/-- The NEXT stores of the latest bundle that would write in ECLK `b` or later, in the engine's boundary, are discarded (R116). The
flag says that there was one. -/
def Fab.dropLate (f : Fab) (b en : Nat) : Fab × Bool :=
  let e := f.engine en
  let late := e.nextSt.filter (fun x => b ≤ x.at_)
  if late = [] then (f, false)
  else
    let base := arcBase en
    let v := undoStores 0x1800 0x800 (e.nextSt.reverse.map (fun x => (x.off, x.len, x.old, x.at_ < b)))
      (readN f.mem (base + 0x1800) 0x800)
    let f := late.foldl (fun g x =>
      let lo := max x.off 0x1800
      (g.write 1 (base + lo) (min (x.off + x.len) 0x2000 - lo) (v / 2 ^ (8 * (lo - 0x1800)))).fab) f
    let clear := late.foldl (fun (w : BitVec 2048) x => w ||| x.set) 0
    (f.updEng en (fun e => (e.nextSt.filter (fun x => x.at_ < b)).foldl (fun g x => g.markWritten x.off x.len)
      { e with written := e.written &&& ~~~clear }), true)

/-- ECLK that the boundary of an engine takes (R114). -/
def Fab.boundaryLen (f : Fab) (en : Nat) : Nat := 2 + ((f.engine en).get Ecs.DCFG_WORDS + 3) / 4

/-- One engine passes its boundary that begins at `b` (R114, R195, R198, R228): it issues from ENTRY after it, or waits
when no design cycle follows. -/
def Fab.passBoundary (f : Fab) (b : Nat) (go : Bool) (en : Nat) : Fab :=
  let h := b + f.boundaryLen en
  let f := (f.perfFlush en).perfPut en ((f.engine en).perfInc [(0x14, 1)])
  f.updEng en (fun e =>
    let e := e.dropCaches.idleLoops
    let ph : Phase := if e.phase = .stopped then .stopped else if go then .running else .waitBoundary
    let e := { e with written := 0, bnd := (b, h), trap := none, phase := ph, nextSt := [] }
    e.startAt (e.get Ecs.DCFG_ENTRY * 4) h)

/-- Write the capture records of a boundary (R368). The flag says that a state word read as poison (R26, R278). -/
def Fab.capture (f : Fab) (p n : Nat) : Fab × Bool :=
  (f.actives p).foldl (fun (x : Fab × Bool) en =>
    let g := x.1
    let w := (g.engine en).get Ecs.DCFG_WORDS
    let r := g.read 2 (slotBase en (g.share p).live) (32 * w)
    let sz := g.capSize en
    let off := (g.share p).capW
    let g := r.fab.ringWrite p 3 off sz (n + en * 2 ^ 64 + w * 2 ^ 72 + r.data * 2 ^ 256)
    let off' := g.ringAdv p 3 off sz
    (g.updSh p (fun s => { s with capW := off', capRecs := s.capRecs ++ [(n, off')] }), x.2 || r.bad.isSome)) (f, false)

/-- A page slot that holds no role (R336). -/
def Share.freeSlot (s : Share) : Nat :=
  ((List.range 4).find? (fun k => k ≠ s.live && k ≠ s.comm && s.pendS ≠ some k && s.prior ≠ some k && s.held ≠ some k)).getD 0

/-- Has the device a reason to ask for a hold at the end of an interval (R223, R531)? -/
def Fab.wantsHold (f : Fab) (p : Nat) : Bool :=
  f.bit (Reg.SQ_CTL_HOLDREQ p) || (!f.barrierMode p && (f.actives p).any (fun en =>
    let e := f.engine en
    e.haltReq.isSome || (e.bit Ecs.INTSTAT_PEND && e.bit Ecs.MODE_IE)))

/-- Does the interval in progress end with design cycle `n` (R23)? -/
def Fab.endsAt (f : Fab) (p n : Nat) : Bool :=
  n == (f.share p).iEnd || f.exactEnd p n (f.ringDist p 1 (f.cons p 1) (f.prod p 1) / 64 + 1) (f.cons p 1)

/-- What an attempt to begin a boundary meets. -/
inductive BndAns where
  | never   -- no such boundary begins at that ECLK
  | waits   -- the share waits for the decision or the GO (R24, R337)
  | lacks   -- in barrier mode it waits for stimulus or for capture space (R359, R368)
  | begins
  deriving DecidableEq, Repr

====

▸ **THE TASK**
The response should contain each record above, retyped exactly.

▸ **FINAL ANSWER**
/-- The NEXT stores of the latest bundle that would write in ECLK `b` or later, in the engine's boundary, are discarded (R116). The
flag says that there was one. -/
def Fab.dropLate (f : Fab) (b en : Nat) : Fab × Bool :=
  let e := f.engine en
  let late := e.nextSt.filter (fun x => b ≤ x.at_)
  if late = [] then (f, false)
  else
    let base := arcBase en
    let v := undoStores 0x1800 0x800 (e.nextSt.reverse.map (fun x => (x.off, x.len, x.old, x.at_ < b)))
      (readN f.mem (base + 0x1800) 0x800)
    let f := late.foldl (fun g x =>
      let lo := max x.off 0x1800
      (g.write 1 (base + lo) (min (x.off + x.len) 0x2000 - lo) (v / 2 ^ (8 * (lo - 0x1800)))).fab) f
    let clear := late.foldl (fun (w : BitVec 2048) x => w ||| x.set) 0
    (f.updEng en (fun e => (e.nextSt.filter (fun x => x.at_ < b)).foldl (fun g x => g.markWritten x.off x.len)
      { e with written := e.written &&& ~~~clear }), true)

/-- ECLK that the boundary of an engine takes (R114). -/
def Fab.boundaryLen (f : Fab) (en : Nat) : Nat := 2 + ((f.engine en).get Ecs.DCFG_WORDS + 3) / 4

/-- One engine passes its boundary that begins at `b` (R114, R195, R198, R228): it issues from ENTRY after it, or waits
when no design cycle follows. -/
def Fab.passBoundary (f : Fab) (b : Nat) (go : Bool) (en : Nat) : Fab :=
  let h := b + f.boundaryLen en
  let f := (f.perfFlush en).perfPut en ((f.engine en).perfInc [(0x14, 1)])
  f.updEng en (fun e =>
    let e := e.dropCaches.idleLoops
    let ph : Phase := if e.phase = .stopped then .stopped else if go then .running else .waitBoundary
    let e := { e with written := 0, bnd := (b, h), trap := none, phase := ph, nextSt := [] }
    e.startAt (e.get Ecs.DCFG_ENTRY * 4) h)

/-- Write the capture records of a boundary (R368). The flag says that a state word read as poison (R26, R278). -/
def Fab.capture (f : Fab) (p n : Nat) : Fab × Bool :=
  (f.actives p).foldl (fun (x : Fab × Bool) en =>
    let g := x.1
    let w := (g.engine en).get Ecs.DCFG_WORDS
    let r := g.read 2 (slotBase en (g.share p).live) (32 * w)
    let sz := g.capSize en
    let off := (g.share p).capW
    let g := r.fab.ringWrite p 3 off sz (n + en * 2 ^ 64 + w * 2 ^ 72 + r.data * 2 ^ 256)
    let off' := g.ringAdv p 3 off sz
    (g.updSh p (fun s => { s with capW := off', capRecs := s.capRecs ++ [(n, off')] }), x.2 || r.bad.isSome)) (f, false)

/-- A page slot that holds no role (R336). -/
def Share.freeSlot (s : Share) : Nat :=
  ((List.range 4).find? (fun k => k ≠ s.live && k ≠ s.comm && s.pendS ≠ some k && s.prior ≠ some k && s.held ≠ some k)).getD 0

/-- Has the device a reason to ask for a hold at the end of an interval (R223, R531)? -/
def Fab.wantsHold (f : Fab) (p : Nat) : Bool :=
  f.bit (Reg.SQ_CTL_HOLDREQ p) || (!f.barrierMode p && (f.actives p).any (fun en =>
    let e := f.engine en
    e.haltReq.isSome || (e.bit Ecs.INTSTAT_PEND && e.bit Ecs.MODE_IE)))

/-- Does the interval in progress end with design cycle `n` (R23)? -/
def Fab.endsAt (f : Fab) (p n : Nat) : Bool :=
  n == (f.share p).iEnd || f.exactEnd p n (f.ringDist p 1 (f.cons p 1) (f.prod p 1) / 64 + 1) (f.cons p 1)

/-- What an attempt to begin a boundary meets. -/
inductive BndAns where
  | never   -- no such boundary begins at that ECLK
  | waits   -- the share waits for the decision or the GO (R24, R337)
  | lacks   -- in barrier mode it waits for stimulus or for capture space (R359, R368)
  | begins
  deriving DecidableEq, Repr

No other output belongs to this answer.